As part of their briefing, Hobby Lobby’s representatives stated they provide health insurance for its employees as part of their compensation package out of their belief that it’s the right thing. The owners of Hobby Lobby have said they would close their doors if they are forced to violate their conscience. But rather than recognize that this may be an area where the government has overstepped its rightful place, Sotomayor and Kagan think the just solution is the elimination of all Hobby Lobby employees’ health insurance plans.
Is the world a better place without a thriving company that closes every Sunday, starts all employees at a salary above minimum wage, and from all reports hasn’t compelled anyone to work there — or is it preferable that abortifacients are protected from criticism — that they not even come with a co-pay, and that other Americans are responsible for paying for someone’s choice?

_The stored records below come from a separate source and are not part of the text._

-- ==== Sys2Proof/Laws/FrameDevice.lean ====
section
/-!
SUPPORT. What each operation can change: firmware, attestation, endpoint, power, service, start, registers and sideband. One lemma per operation, proved from those of the operations it
calls.
-/

namespace Sys2Proof.Machine

set_option maxRecDepth 2000
set_option Elab.async false

open Sys2Proof

theorem State.modConn_frame (s : State) (t : Transport) (f : Spdm → Spdm) :
    Frame [.fw] s (State.modConn s t f) := by
  unfold State.modConn
  repeat' (first
      | extract_lets | with_reducible apply Frame.refl | exact rfl | with_reducible apply Frame.step (State.modFw_frame ..))

theorem State.signed_frame (s : State) :
    Frame [.fresh, .fw] s (State.signed s).2 := by
  unfold State.signed
  repeat' (first
      | extract_lets | with_reducible apply Frame.refl | exact rfl
      | with_reducible apply Frame.step (State.takeFree_frame ..) | with_reducible apply Frame.step (State.modFw_frame ..))

theorem State.spdmAnswer_frame (s : State) (t : Transport) (q : SpdmReq) :
    Frame [.fresh, .fw] s (State.spdmAnswer s t q).2 := by
  unfold State.spdmAnswer
  repeat' (first
      | extract_lets | with_reducible apply Frame.refl | exact rfl | with_reducible apply Frame.step (State.modConn_frame ..)
      | with_reducible apply Frame.step (State.signed_frame ..) | with_reducible apply Frame.ite
      | with_reducible apply Frame.iteSnd | split | with_reducible apply Frame.step (Frame.set_fresh ..))

theorem State.spdm_frame (s : State) (t : Transport) (q : SpdmReq) :
    Frame [.fresh, .fw] s (State.spdm s t q).2 := by
  unfold State.spdm
  repeat' (first
      | extract_lets | with_reducible apply Frame.refl | exact rfl
      | with_reducible apply Frame.step (State.spdmAnswer_frame ..)
      | with_reducible apply Frame.step (State.modConn_frame ..) | with_reducible apply Frame.step (State.takeFree_frame ..)
      | with_reducible apply Frame.step (State.modFw_frame ..) | with_reducible apply Frame.iteSnd | split)

theorem State.spdmRow_frame (s : State) (t : Transport) (q : SpdmReq) :
    Frame [.fresh, .out, .fw] s (State.spdmRow s t q) := by
  unfold State.spdmRow
  repeat' (first
      | extract_lets | with_reducible apply Frame.refl | exact rfl | with_reducible apply Frame.step (State.spdm_frame ..)
      | with_reducible apply Frame.step (State.emit_frame ..) | with_reducible apply Frame.ite)

theorem State.relayed_frame (s : State) (c : Cmd) :
    Frame [.fresh, .out, .fw, .fns, .cmds, .ports, .cnt] s (State.relayed s c) := by
  unfold State.relayed
  repeat' (first
      | extract_lets | with_reducible apply Frame.refl | exact rfl | with_reducible apply Frame.step (State.spdm_frame ..)
      | with_reducible apply Frame.step (State.hostWrite_frame ..) | with_reducible apply Frame.step (State.emit_frame ..)
      | with_reducible apply Frame.step (State.reply_frame ..))

theorem State.cxlError_frame (s : State) :
    Frame [.hep] s (State.cxlError s) := by
  unfold State.cxlError
  repeat' (first
      | extract_lets | with_reducible apply Frame.refl | exact rfl | with_reducible apply Frame.step (State.modHep_frame ..))

theorem State.commitHwin_frame (s : State) :
    Frame [.hep] s (State.commitHwin s) := by
  unfold State.commitHwin
  repeat' (first
      | extract_lets | with_reducible apply Frame.refl | exact rfl | with_reducible apply Frame.step (State.modHep_frame ..)
      | split)
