theorem State.clearLine_keeps (s : State) (r : Region) (line : Nat) (ctx : Nat) :
    Keeps s (State.clearLine s r line ctx) := by
  unfold State.clearLine
  repeat' (first
      | extract_lets | with_reducible apply Keeps.refl | with_reducible apply Keeps.step (State.buffer_keeps ..)
      | (with_reducible apply Keeps.step (State.modHbm_keeps _ _ (by intro h k; first | exact h | (dsimp only [Store.freshLines, Store.poisonBlock]; first | exact h | exact Memory.wf_writeBytes _ _ _ h | exact Memory.wf_writeLine _ _ _ h | exact Memory.wf_tableClear _ _ _ h) | exact Store.wf_clearPages _ _ _ h | exact Memory.wf_writeBytes _ _ _ h | exact Memory.wf_writeLine _ _ _ h | exact Memory.wf_tableClear _ _ _ h | (split; exact Store.wf_copyPage _ _ _ h k; exact Store.wf_clearPages _ _ _ h))))
      | with_reducible apply Keeps.step (State.putLines_keeps ..) | with_reducible apply Keeps.ite)

theorem State.perform_keeps (s : State) (q : Req) (r : Region) :
    Keeps s (State.perform s q r) := by
  unfold State.perform
  repeat' (first
      | extract_lets | with_reducible apply Keeps.refl | exact rfl
      | with_reducible apply Keeps.step (State.latencySample_keeps ..)
      | with_reducible apply Keeps.step (State.tangentSlot_keeps ..)
      | with_reducible apply Keeps.step (State.readLines_keeps ..)
      | with_reducible apply Keeps.step (State.answerRead_keeps ..)
      | with_reducible apply Keeps.step (State.countGnm_keeps ..)
      | with_reducible apply Keeps.step (State.answerDone_keeps ..)
      | with_reducible apply Keeps.step (State.dataError_keeps ..)
      | with_reducible apply Keeps.step (State.putLines_keeps ..)
      | with_reducible apply Keeps.step (State.poisonLine_keeps ..)
      | with_reducible apply Keeps.step (State.endLease_keeps ..)
      | with_reducible apply Keeps.step (State.atomicScalar_keeps ..)
      | with_reducible apply Keeps.step (State.atomicVadd_keeps ..)
      | with_reducible apply Keeps.step (State.accumulate_keeps ..)
      | with_reducible apply Keeps.step (State.clearLine_keeps ..) | with_reducible apply Keeps.ite | split
      | with_reducible apply Keeps.stepFrame (Frame.set_leases ..))

theorem State.atOrder_keeps (s : State) (q : Req) (r : Region) :
    Keeps s (State.atOrder s q r) := by
  unfold State.atOrder
  repeat' (first
      | extract_lets | with_reducible apply Keeps.refl | exact rfl | with_reducible apply Keeps.step (State.perform_keeps ..)
      | with_reducible apply Keeps.stepFrame (State.hold_frame ..) | with_reducible apply Keeps.ite)

theorem State.forward_keeps (s : State) (q : Req) (r : Region) :
    Keeps s (State.forward s q r) := by
  unfold State.forward
  repeat' (first
      | extract_lets | with_reducible apply Keeps.refl | with_reducible apply Keeps.step (State.atOrder_keeps ..)
      | with_reducible apply Keeps.step (State.hop_keeps ..) | with_reducible apply Keeps.ite)

theorem State.leaseRoute_keeps (s : State) (q : Req) (r : Region) :
    Keeps s (State.leaseRoute s q r) := by
  unfold State.leaseRoute
  repeat' (first
      | extract_lets | with_reducible apply Keeps.refl | exact rfl
      | with_reducible apply Keeps.stepFrame (State.answerErr_frame ..)
      | with_reducible apply Keeps.step (State.hop_keeps ..) | with_reducible apply Keeps.step (State.count_keeps ..)
      | with_reducible apply Keeps.step (State.forward_keeps ..)
      | with_reducible apply Keeps.step (State.sendRecall_keeps ..)
      | with_reducible apply Keeps.stepFrame (State.hold_frame ..) | with_reducible apply Keeps.ite | split)

theorem State.startRead_keeps (s : State) (d : Nat) (die : Nat) (r : FlashRead) :
    Keeps s (State.startRead s d die r) := by
  unfold State.startRead
  repeat' (first
      | extract_lets | with_reducible apply Keeps.refl | exact rfl | with_reducible apply Keeps.step (State.count_keeps ..)
      | with_reducible apply Keeps.stepFrame (State.modNand_frame ..) | with_reducible apply Keeps.ite)

theorem State.raiseFetch_keeps (s : State) (page : Nat) :
    Keeps s (State.raiseFetch s page) := by
  unfold State.raiseFetch
  repeat' (first
      | extract_lets | with_reducible apply Keeps.refl | exact rfl
      | with_reducible apply Keeps.stepFrame (State.modEnt_frame ..)
      | with_reducible apply Keeps.step (State.startRead_keeps ..)
      | with_reducible apply Keeps.stepFrame (State.modNand_frame ..) | with_reducible apply Keeps.eachTrans
      | with_reducible apply Keeps.ite | split | intro _)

The Affordable Care Act’s poll tax demands that you pay up in order to exercise your First Amendment rights, unless you’re one of the 190 million exempted. One wonders if Justice Sotomayor and Kagan would bring the same legal consistency to bear when reviewing any other tax that was implemented as a fee for allowing Americans to exercise their rights. Surely they can’t be ranking political considerations higher than the law — that would never happen in a Republic. Or would it?
Welcome to a world where if you like your rights, you can keep your rights… for a fee.